> Also for any NCP knowledge users out there... I see some malformed
> packets sometimes on my sniffes in the info field ... What is a
> malformed NCP packet
A "Malformed Frame", in Ethereal, means a frame that Ethereal tried to
dissect, but in which it ran out of data.
I.e., the frame was shorter than Ethereal thought it should have been;
this could be due to the frame really being too short, or due to the
frame being part of a fragmented IP datagram and fragment reassembly not
being enabled, or due to the frame being part of a higher-level packet
in a TCP data stream.
It might be useful to add a third type of exception in Ethereal, in
addition to the one that generates "Short Frame" (caused by a capture
being done with a snapshot length shorter than the length of some
frames) and the one that generates "Malformed Frame", which is generated
if the packet to be dissected is larger than one frame and the dissector
runs past the end of the frame.
> and Why would i see it on the wire.. Shouldnt the
> server / client just ask for another packet instead of pushing the bad
> packet on the wire.

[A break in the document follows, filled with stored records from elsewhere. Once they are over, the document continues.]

-- ==== Sys2Proof/Tests/Slice0.lean ====
section
/-! SUPPORT. Tests/Slice0.lean: ill-formed commands, which WellFormed refuses, and for every statement with hypotheses concrete
states and operands that meet them. Expected values come from the spec's rules, worked by hand. -/

namespace Sys2Proof.Tests
set_option Elab.async false
open Machine

/-- Reset with group 0 in state `st`, and what its group holds. -/
def atGroup (st : Nat) (x : LockGroup) : State := (State.reset.wr (R.LG_STATUS_STATE 0) st).setGroup 0 x

/-! ## Well-formed commands -/

/-- A read of one line. -/
def oneRead : PacketReq := { op := 0, vn := 0, lines := 1, tag := 7, mid := 0xB0 }

/-- OP 3 names no packet (R375). -/
def illFormedPacket : PacketReq := { oneRead with op := 3 }

def injects (q : PacketReq) : Bool := Instr.wf (.packetInject 0 q)

theorem test_wf_good : injects oneRead = true ∧ injects { oneRead with vn := 2, lines := 64, addr := 64 } = true ∧
    injects { oneRead with op := 4, vn := 1 } = true ∧ injects { oneRead with op := 8, vn := 3 } = true := by decide +kernel
theorem test_wf_tag : injects { oneRead with tag := 4096 } = false := by decide +kernel
theorem test_wf_op : injects { oneRead with op := 13, vn := 3 } = false ∧ injects illFormedPacket = false ∧ injects { oneRead with op := 7, vn := 3 } = false := by
  decide +kernel
theorem test_wf_lines : injects { oneRead with vn := 2, lines := 65 } = false ∧ injects { oneRead with vn := 2, lines := 0 } = false ∧
    injects { oneRead with lines := 2 } = false := by decide +kernel
theorem test_wf_atomic : injects { oneRead with op := 2, vn := 2 } = false := by decide +kernel
theorem test_wf_aligned : injects { oneRead with vn := 2, addr := 32 } = false := by decide +kernel
theorem test_wf_page : injects { oneRead with vn := 2, lines := 2, addr := cellarBase + 192 } = false ∧
    injects { oneRead with vn := 2, lines := 2, addr := cellarBase + 128 } = true := by decide +kernel
theorem test_wf_network : injects { oneRead with op := 5 } = false ∧ injects { oneRead with op := 9 } = false ∧ injects { oneRead with vn := 3 } = false := by
  decide +kernel

/-! ## The block as a whole -/

theorem test_witness_StepRunsFrontCommand :
    ({ State.reset with pending := [.steepleLatch, .jtagIdcode] } : State).pending = .steepleLatch :: [.jtagIdcode] ∧
    (State.reset.pending = [] ∧ State.reset.stp.slew = 0 ∧ step State.reset = .next State.reset.advance) :=
  ⟨rfl, rfl, rfl, rfl⟩

theorem test_witness_StepKeepsCanonicalForms : Claims.canonical State.reset ∧ step State.reset = .next State.reset.advance :=
  ⟨⟨by decide +kernel, by decide +kernel⟩, rfl⟩

/-- A request of one word of data that needs none is ill formed. -/
theorem test_witness_EveryWellFormedCommandCompletes :
    (Instr.steepleLatch).wf = true ∧ packetFormed illFormedPacket = false ∧ ∀ c ∈ State.reset.pending, c.wf = true := by
  refine ⟨rfl, by decide +kernel, fun c h => nomatch h⟩

theorem test_witness_CommandFrames : ∃ t, exec .jtagIdcode State.reset = .next t := ⟨_, rfl⟩

/-! ## The Steeple (02) -/


theorem test_witness_TickOfTimeAndHalfRangeOrder : ∃ s : State, s.stp.now = (1 * 1000000000 + 8) * 65536 + 5 ∧ s.tick = 250000002 :=
  ⟨State.reset.setStp { now := (1 * 1000000000 + 8) * 65536 + 5 }, by decide, by decide⟩

theorem test_witness_SteepleTimeCommands :
    ((R.STEEPLE_CTRL_STEP).of 0x80000000 = 1 ∧ State.reset.mayStep = true) ∧ (atGroup 1 {}).mayStep = false ∧
    (State.reset.stp.now = (0 * 1000000000 + 0) * 65536 + 0) ∧ (105 ∉ State.reset.stp.lost) := by
  refine ⟨⟨by decide, by decide⟩, by decide, by decide, by decide⟩

/-- Reset with the DPLL enabled in state `st` on source 1. -/
def atDpll (st good : Nat) : State :=
  ((State.reset.wr R.STEEPLE_CTRL_DPLL_EN 1).wr R.STEEPLE_STATUS_DPLL_STATE st |>.wr R.STEEPLE_STATUS_ACTIVE_SRC 1).setStp { good := good }

theorem test_witness_DpllStates :
    ((atDpll 1 7).bit R.STEEPLE_CTRL_DPLL_EN = true ∧ (atDpll 1 7).bit R.STEEPLE_CTRL_FORCE_HOLD = false ∧ (atDpll 1 7).stp.srcPhase = 0 ∧
      (atDpll 1 7).rd R.STEEPLE_STATUS_DPLL_STATE = 1 ∧ (atDpll 1 7).rd R.STEEPLE_STATUS_ACTIVE_SRC = 1 ∧ 7 ≤ (atDpll 1 7).stp.good) ∧
    (let s := (atDpll 2 0).wr R.STEEPLE_DPLL_CFG_AUTO_SWITCH 0
     s.rd R.STEEPLE_STATUS_DPLL_STATE = 2 ∧ s.bit R.STEEPLE_DPLL_CFG_AUTO_SWITCH = false) ∧
    (let s := ((atDpll 2 0).wr R.STEEPLE_DPLL_CFG_AUTO_SWITCH 1).wr R.STEEPLE_DPLL_SRC_PRIO0 2
     s.rd R.STEEPLE_STATUS_DPLL_STATE = 2 ∧ s.bit R.STEEPLE_DPLL_CFG_AUTO_SWITCH = true ∧
      s.prios.find? (fun p => ([2] : List (Fin 8)).any (fun v => v.val == p)) = some 2) ∧
    ((R.STEEPLE_CTRL_DPLL_EN).of 0xFFFFFFFF = 1 ∧ (R.STEEPLE_CTRL_FORCE_HOLD).of 0xFFFFFFFF = 1 ∧ (R.STEEPLE_CTRL_DPLL_EN).of 0 = 0) := by
  decide

theorem test_witness_LockGroupBoundaries :
    (let s := atGroup 1 { action := .start }
     s.rd (R.LG_STATUS_STATE 0) = 1 ∧ (s.group 0).action = .start ∧ s.reached (s.group 0).actionNs = true ∧
      s.earlierDone 3 (s.group 0).actionNs = true) ∧
    (let s := atGroup 2 { cur := -315964819001 }
     s.rd (R.LG_STATUS_STATE 0) = 2 ∧ s.reached (s.slotStart 0 ((s.group 0).cur + 1)) = true) ∧
    (let s := atGroup 3 { ceased := true, cur := -315964819008 }
     s.rd (R.LG_STATUS_STATE 0) = 3 ∧ (s.group 0).ceased = true ∧ s.reached (s.sweepNs 0 (s.group 0).cur) = true ∧
      s.earlierDone 3 (s.sweepNs 0 (s.group 0).cur) = true) ∧
    (let s := (atGroup 2 {}).wr (R.LG_STATUS_TDD_SWAP_PENDING 0) 1
     s.rd (R.LG_STATUS_TDD_SWAP_PENDING 0) = 1 ∧ s.reached (s.group 0).swapNs = true ∧ s.earlierDone 3 (s.group 0).swapNs = true) ∧
    (let s := atGroup 3 { action := .stop }
     s.lgSt 0 = 3 ∧ (s.group 0).action = .stop ∧ s.reached (s.group 0).actionNs = true ∧
      s.earlierDone 3 (s.group 0).actionNs = true ∧ (s.group 0).armed = []) ∧
    (let s := atGroup 3 { action := .stop, armed := [⟨0, 5, 0, 0, 0, 0, [], [], [], [], []⟩] }
     s.lgSt 0 = 3 ∧ (s.group 0).action = .stop ∧ s.reached (s.group 0).actionNs = true ∧
      s.earlierDone 3 (s.group 0).actionNs = true ∧ (s.group 0).armed ≠ []) := by
  refine ⟨?_, ?_, ?_, ?_, ?_, ?_⟩ <;> decide +kernel

/-- Reset with a group 0 that keeps the rules of R34. -/
def startable : State := State.reset.wr (R.LG_CFG_SWEEP_OFFSET 0) 1

theorem test_witness_LockGroupControl :
    (bitOf 1 0 = true ∧ bitOf 1 1 = false ∧ startable.actionFar 0 = false ∧ startable.lgSt 0 = 0 ∧ startable.cfgOk 0 = true ∧
      startable.bankOk 0 0 = true ∧ startable.bit (R.LG_CFG_PARISH 0) = false) ∧
    (let s := startable.wr (R.LG_CFG_SWEEP_OFFSET 0) 0
     s.lgSt 0 = 0 ∧ s.cfgOk 0 = false) ∧
    ((atGroup 2 {}).actionFar 0 = false ∧ (atGroup 2 {}).lgSt 0 = 2 ∧ (atGroup 2 {}).bit (R.LG_STATUS_TDD_SWAP_PENDING 0) = false ∧
      (atGroup 2 {}).bankOk 0 1 = true) ∧
    ((atGroup 1 {}).lgSt 0 = 1 ∧ ((atGroup 1 {}).group 0).armed = []) ∧
    (bitOf 2 1 = true ∧ bitOf 2 0 = false ∧ bitOf 4 2 = true ∧ (bitOf 4 0 && bitOf 4 1) = false) ∧
    (let s := ((atGroup 2 {}).wr (R.LG_CFG_TDD 0) 1).wr (R.LG_TDD_CFG_PERIOD_SLOTS 0 1) 7
     s.lgSt 0 = 2 ∧ s.bit (R.LG_STATUS_TDD_SWAP_PENDING 0) = false ∧ s.bankOk 0 (s.idleBank 0) = false) := by
  decide +kernel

I only see this with NCP over IP
Are they TCP or UDP frames?
If they're UDP frames, try enabling IP reassembly - select the
"Preferences" item from the "Edit" menu, select the "IP" tab in the
dialog box that pops up, select "Reassemble fragmented IP datagrams",
and click "OK".
If they're TCP frames, we currently don't support reassembling
higher-level packets in TCP streams, so we don't yet support dissecting
those higher-level packets correctly.